━━━━━ Source material

theorem State.fioComp_keeps (s : State) {F : Nat} (hF : Sub 0xC0000 F) : Keeps F s (State.fioComp s) := by
  unfold State.fioComp
  repeat' first
    | extract_lets | with_reducible assumption | with_reducible exact Keeps.refl _ | exact hF.within rfl
    | (with_reducible apply Keeps.ite <;> intro _)
    | split
    | (with_reducible apply Keeps.fst; on_goal 2 => with_reducible assumption)
    | (with_reducible apply Keeps.snd; on_goal 2 => with_reducible assumption)
    | with_reducible apply Keeps.mk_cal
    | with_reducible apply Keeps.mk_thm

theorem State.auditEngine_keeps (compare : Bool) (s : State) (m : Nat) {F : Nat} (hF : Sub 0x1800408 F) : Keeps F s
    (State.auditEngine compare s m) := by
  unfold State.auditEngine
  repeat' first
    | extract_lets | with_reducible assumption | with_reducible exact Keeps.refl _ | exact hF.within rfl
    | (with_reducible apply Keeps.trans; on_goal 2 => with_reducible first
          | apply State.fault_keeps | apply State.int_keeps | apply State.setEng_keeps)
    | (with_reducible apply Keeps.ite <;> intro _)

theorem State.missRefs_keeps (s : State) (missed : List (Nat × Nat)) {F : Nat} (hF : Sub 0x408 F) : Keeps F s
    (State.missRefs s missed) := by
  unfold State.missRefs
  repeat' first
    | extract_lets | with_reducible assumption | with_reducible exact Keeps.refl _ | exact hF.within rfl
    | (with_reducible apply Keeps.trans; on_goal 2 => with_reducible first
          | apply State.fset_keeps | apply State.setEng_keeps)
    | (with_reducible apply Keeps.foldl; intro _ _ _)

theorem State.auditRound_keeps (s : State) {F : Nat} (hF : Sub 0x5800408 F) : Keeps F s (State.auditRound s) := by
  unfold State.auditRound
  repeat' first
    | extract_lets | with_reducible assumption | with_reducible exact Keeps.refl _ | exact hF.within rfl
    | (with_reducible apply Keeps.trans; on_goal 2 => with_reducible first | apply State.auditEngine_keeps)
    | (with_reducible apply Keeps.foldl; intro _ _ _)
    | split
    | (with_reducible apply Keeps.fst; on_goal 2 => with_reducible assumption)
    | (with_reducible apply Keeps.snd; on_goal 2 => with_reducible assumption)
    | with_reducible apply Keeps.mk_cns

theorem State.governStep_keeps (s : State) {F : Nat} (hF : Sub 0x108 F) : Keeps F s (State.governStep s) := by
  unfold State.governStep
  repeat' first
    | extract_lets | with_reducible assumption | with_reducible exact Keeps.refl _ | exact hF.within rfl
    | (with_reducible apply Keeps.trans; on_goal 2 => with_reducible first
          | apply State.fset_keeps | apply State.setFlag_keeps | apply State.governor_keeps)

theorem State.wakeScrub_keeps (s : State) {F : Nat} (hF : Sub 0x11E047DC F) : Keeps F s (State.wakeScrub s) := by
  unfold State.wakeScrub
  repeat' first
    | extract_lets | with_reducible assumption | with_reducible exact Keeps.refl _ | exact hF.within rfl
    | (with_reducible apply Keeps.trans; on_goal 2 => with_reducible first
          | apply State.setFlag_keeps | apply State.fill_keeps | apply State.setC60_keeps)
    | (with_reducible apply Keeps.ite <;> intro _)
    | split
    | (with_reducible apply Keeps.fst; on_goal 2 => with_reducible assumption)
    | (with_reducible apply Keeps.snd; on_goal 2 => with_reducible assumption)
    | with_reducible apply Keeps.mk_ecc_pw

theorem State.latchTemps_keeps (s : State) {F : Nat} (hF : Sub 0x80000 F) : Keeps F s (State.latchTemps s) := by
  unfold State.latchTemps
  repeat' first
    | extract_lets | with_reducible assumption | with_reducible exact Keeps.refl _ | exact hF.within rfl
    | split
    | (with_reducible apply Keeps.fst; on_goal 2 => with_reducible assumption)
    | (with_reducible apply Keeps.snd; on_goal 2 => with_reducible assumption)
    | with_reducible apply Keeps.mk_thm

theorem State.round_keeps (s : State) (o : RoundObs) {F : Nat} (hF : Sub 0x1DEDE7FC F) : Keeps F s (State.round s o)
    := by
  unfold State.round
  repeat' first
    | extract_lets | with_reducible assumption | with_reducible exact Keeps.refl _ | exact hF.within rfl
    | (with_reducible apply Keeps.trans; on_goal 2 => with_reducible first
          | apply State.bump_keeps | apply State.recompute_keeps | apply State.measure_keeps
          | apply State.advanceModel_keeps | apply State.fioComp_keeps | apply State.missRefs_keeps
          | apply State.auditRound_keeps | apply State.governStep_keeps | apply State.wakeScrub_keeps
          | apply State.latchTemps_keeps)
    | (with_reducible apply Keeps.ite <;> intro _)

theorem State.firstRound_keeps (s : State) (o : RoundObs) (temp : Int) {F : Nat} (hF : Sub 0x1DEDE7FC F) : Keeps F s
    (State.firstRound s o temp) := by
  unfold State.firstRound
  repeat' first
    | extract_lets | with_reducible assumption | with_reducible exact Keeps.refl _ | exact hF.within rfl
    | (with_reducible apply Keeps.trans; on_goal 2 => with_reducible first
          | apply State.setDie_keeps | apply State.setUsed_keeps | apply State.round_keeps)

/-! ### Machine/Power.lean -/

theorem State.supersede_keeps (s : State) {F : Nat} (hF : Sub 0x11E00008 F) : Keeps F s (State.supersede s) := by
  unfold State.supersede
  repeat' first
    | extract_lets | with_reducible assumption | with_reducible exact Keeps.refl _ | exact hF.within rfl
    | (with_reducible apply Keeps.trans; on_goal 2 => with_reducible first
          | apply State.int_keeps | apply State.showPwr_keeps | apply State.endPwrSet_keeps)
    | split
    | (with_reducible apply Keeps.fst; on_goal 2 => with_reducible assumption)
    | (with_reducible apply Keeps.snd; on_goal 2 => with_reducible assumption)
    | with_reducible apply Keeps.mk_pw

theorem State.powerFlush_keeps (s : State) (inv : Bool) {F : Nat} (hF : Sub 0x10002008 F) : Keeps F s
    (State.powerFlush s inv) := by
  unfold State.powerFlush
  repeat' first
    | extract_lets | with_reducible assumption | with_reducible exact Keeps.refl _ | exact hF.within rfl
    | (with_reducible apply Keeps.trans; on_goal 2 => with_reducible first | apply State.startFlush_keeps)
    | split
    | (with_reducible apply Keeps.fst; on_goal 2 => with_reducible assumption)
    | (with_reducible apply Keeps.snd; on_goal 2 => with_reducible assumption)
    | with_reducible apply Keeps.mk_flush_pw

theorem State.yieldFlush_keeps (s : State) {F : Nat} (hF : Sub 0x10002008 F) : Keeps F s (State.yieldFlush s) := by
  unfold State.yieldFlush
  repeat' first
    | extract_lets | with_reducible assumption | with_reducible exact Keeps.refl _ | exact hF.within rfl
    | (with_reducible apply Keeps.trans; on_goal 2 => with_reducible first | apply State.stopFlush_keeps)
    | (with_reducible apply Keeps.ite <;> intro _)
    | split
    | (with_reducible apply Keeps.fst; on_goal 2 => with_reducible assumption)
    | (with_reducible apply Keeps.snd; on_goal 2 => with_reducible assumption)
    | with_reducible apply Keeps.mk_flush
    | with_reducible apply Keeps.mk_pw

theorem State.orderIdle_keeps (s : State) (st : Nat) (deep : Bool) {F : Nat} (hF : Sub 0x20 F) : Keeps F s
    (State.orderIdle s st deep) := by
  unfold State.orderIdle
  repeat' first
    | extract_lets | with_reducible assumption | with_reducible exact Keeps.refl _ | exact hF.within rfl
    | (with_reducible apply Keeps.trans; on_goal 2 => with_reducible first | apply State.setPort_keeps)
    | (with_reducible apply Keeps.foldl; intro _ _ _)
    | (with_reducible apply Keeps.ite <;> intro _)

theorem State.withdrawIdle_keeps (s : State) {F : Nat} (hF : Sub 0x20 F) : Keeps F s (State.withdrawIdle s) := by
  unfold State.withdrawIdle
  repeat' first
    | extract_lets | with_reducible assumption | with_reducible exact Keeps.refl _ | exact hF.within rfl
    | (with_reducible apply Keeps.trans; on_goal 2 => with_reducible first | apply State.setPort_keeps)
    | (with_reducible apply Keeps.foldl; intro _ _ _)
    | (with_reducible apply Keeps.ite <;> intro _)

theorem State.enterPwr_keeps (s : State) (cur : Nat) {F : Nat} (hF : Sub 0x10000008 F) : Keeps F s (State.enterPwr s
    cur) := by
  unfold State.enterPwr
  repeat' first
    | extract_lets | with_reducible assumption | with_reducible exact Keeps.refl _ | exact hF.within rfl
    | (with_reducible apply Keeps.trans; on_goal 2 => with_reducible first
          | apply State.fset_keeps | apply State.showPwr_keeps)
    | split
    | (with_reducible apply Keeps.fst; on_goal 2 => with_reducible assumption)
    | (with_reducible apply Keeps.snd; on_goal 2 => with_reducible assumption)
    | with_reducible apply Keeps.mk_pw

theorem State.reef1Step_keeps (s : State) (k : Nat) {F : Nat} (hF : Sub 0x10000428 F) : Keeps F s (State.reef1Step s
    k) := by
  unfold State.reef1Step
  repeat' first
    | extract_lets | with_reducible assumption | with_reducible exact Keeps.refl _ | exact hF.within rfl
    | (with_reducible apply Keeps.trans; on_goal 2 => with_reducible first
          | apply State.bump_keeps | apply State.enterPd_keeps | apply State.orderIdle_keeps
          | apply State.enterPwr_keeps)
    | (with_reducible apply Keeps.foldl; intro _ _ _)
    | (with_reducible apply Keeps.ite <;> intro _)

theorem State.reef2Step_keeps (s : State) (k : Nat) {F : Nat} (hF : Sub 0x1008657C F) : Keeps F s (State.reef2Step s
    k) := by
  unfold State.reef2Step
  repeat' first
    | extract_lets | with_reducible assumption | with_reducible exact Keeps.refl _ | exact hF.within rfl
    | (with_reducible apply Keeps.trans; on_goal 2 => with_reducible first
          | apply State.setFlag_keeps | apply State.bump_keeps | apply State.abandonBringup_keeps
          | apply State.enterSr_keeps | apply State.drainWrites_keeps | apply State.powerFlush_keeps
          | apply State.orderIdle_keeps | apply State.enterPwr_keeps)
    | (with_reducible apply Keeps.foldl; intro _ _ _)
    | (with_reducible apply Keeps.ite <;> intro _)

theorem State.stopForEntry_keeps (s : State) (op : Option Nat) {F : Nat} (hF : Sub 0x19E5C5C8 F) : Keeps F s
    (State.stopForEntry s op) := by
  unfold State.stopForEntry
  repeat' first
    | extract_lets | with_reducible assumption | with_reducible exact Keeps.refl _ | exact hF.within rfl
    | (with_reducible apply Keeps.trans; on_goal 2 => with_reducible first
          | apply State.setFlag_keeps | apply State.abortScans_keeps | apply State.dropStaging_keeps
          | apply State.endActivity_keeps)
    | (with_reducible apply Keeps.foldl; intro _ _ _)
    | (with_reducible apply Keeps.ite <;> intro _)
    | split
    | (with_reducible apply Keeps.fst; on_goal 2 => with_reducible assumption)
    | (with_reducible apply Keeps.snd; on_goal 2 => with_reducible assumption)
    | with_reducible apply Keeps.mk_mgc
    | with_reducible apply Keeps.mk_pw

theorem State.writeSeal_keeps (s : State) (k : Nat) {F : Nat} (hF : Sub 0x1804018 F) : Keeps F s (State.writeSeal s k)
    := by
  unfold State.writeSeal
  repeat' first
    | extract_lets | with_reducible assumption | with_reducible exact Keeps.refl _ | exact hF.within rfl
    | (with_reducible apply Keeps.trans; on_goal 2 => with_reducible first
          | apply State.setWord_keeps | apply State.record_keeps | apply State.encode_keeps)
    | (with_reducible apply Keeps.ite <;> intro _)

theorem State.saveShadow_keeps (s : State) {F : Nat} (hF : Sub 0x10000000 F) : Keeps F s (State.saveShadow s) := by
  unfold State.saveShadow
  repeat' first
    | extract_lets | with_reducible assumption | with_reducible exact Keeps.refl _ | exact hF.within rfl
    | split
    | (with_reducible apply Keeps.fst; on_goal 2 => with_reducible assumption)
    | (with_reducible apply Keeps.snd; on_goal 2 => with_reducible assumption)
    | with_reducible apply Keeps.mk_pw

theorem State.captureAudit_keeps (s : State) {F : Nat} (hF : Sub 0x10000000 F) : Keeps F s (State.captureAudit s) :=
    by
  unfold State.captureAudit
  repeat' first
    | extract_lets | with_reducible assumption | with_reducible exact Keeps.refl _ | exact hF.within rfl
    | split
    | (with_reducible apply Keeps.fst; on_goal 2 => with_reducible assumption)
    | (with_reducible apply Keeps.snd; on_goal 2 => with_reducible assumption)
    | with_reducible apply Keeps.mk_pw

theorem State.dropArrays_keeps (s : State) (keep : Nat → Bool) {F : Nat} (hF : Sub 0x210 F) : Keeps F s
    (State.dropArrays s keep) := by
  exact ⟨fun h => SMap.wf_filter _ h, id, id, rfl, fun p k => by
    cases p <;> first | rfl | exact ⟨rfl, rfl⟩ | exact absurd (hF.bit k) (by decide)⟩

━━━━━━━━━━

Exercise objective:
Copy every line of the material in which the word "yieldFlush" occurs.

Written response:
theorem State.yieldFlush_keeps (s : State) {F : Nat} (hF : Sub 0x10002008 F) : Keeps F s (State.yieldFlush s) := by
  unfold State.yieldFlush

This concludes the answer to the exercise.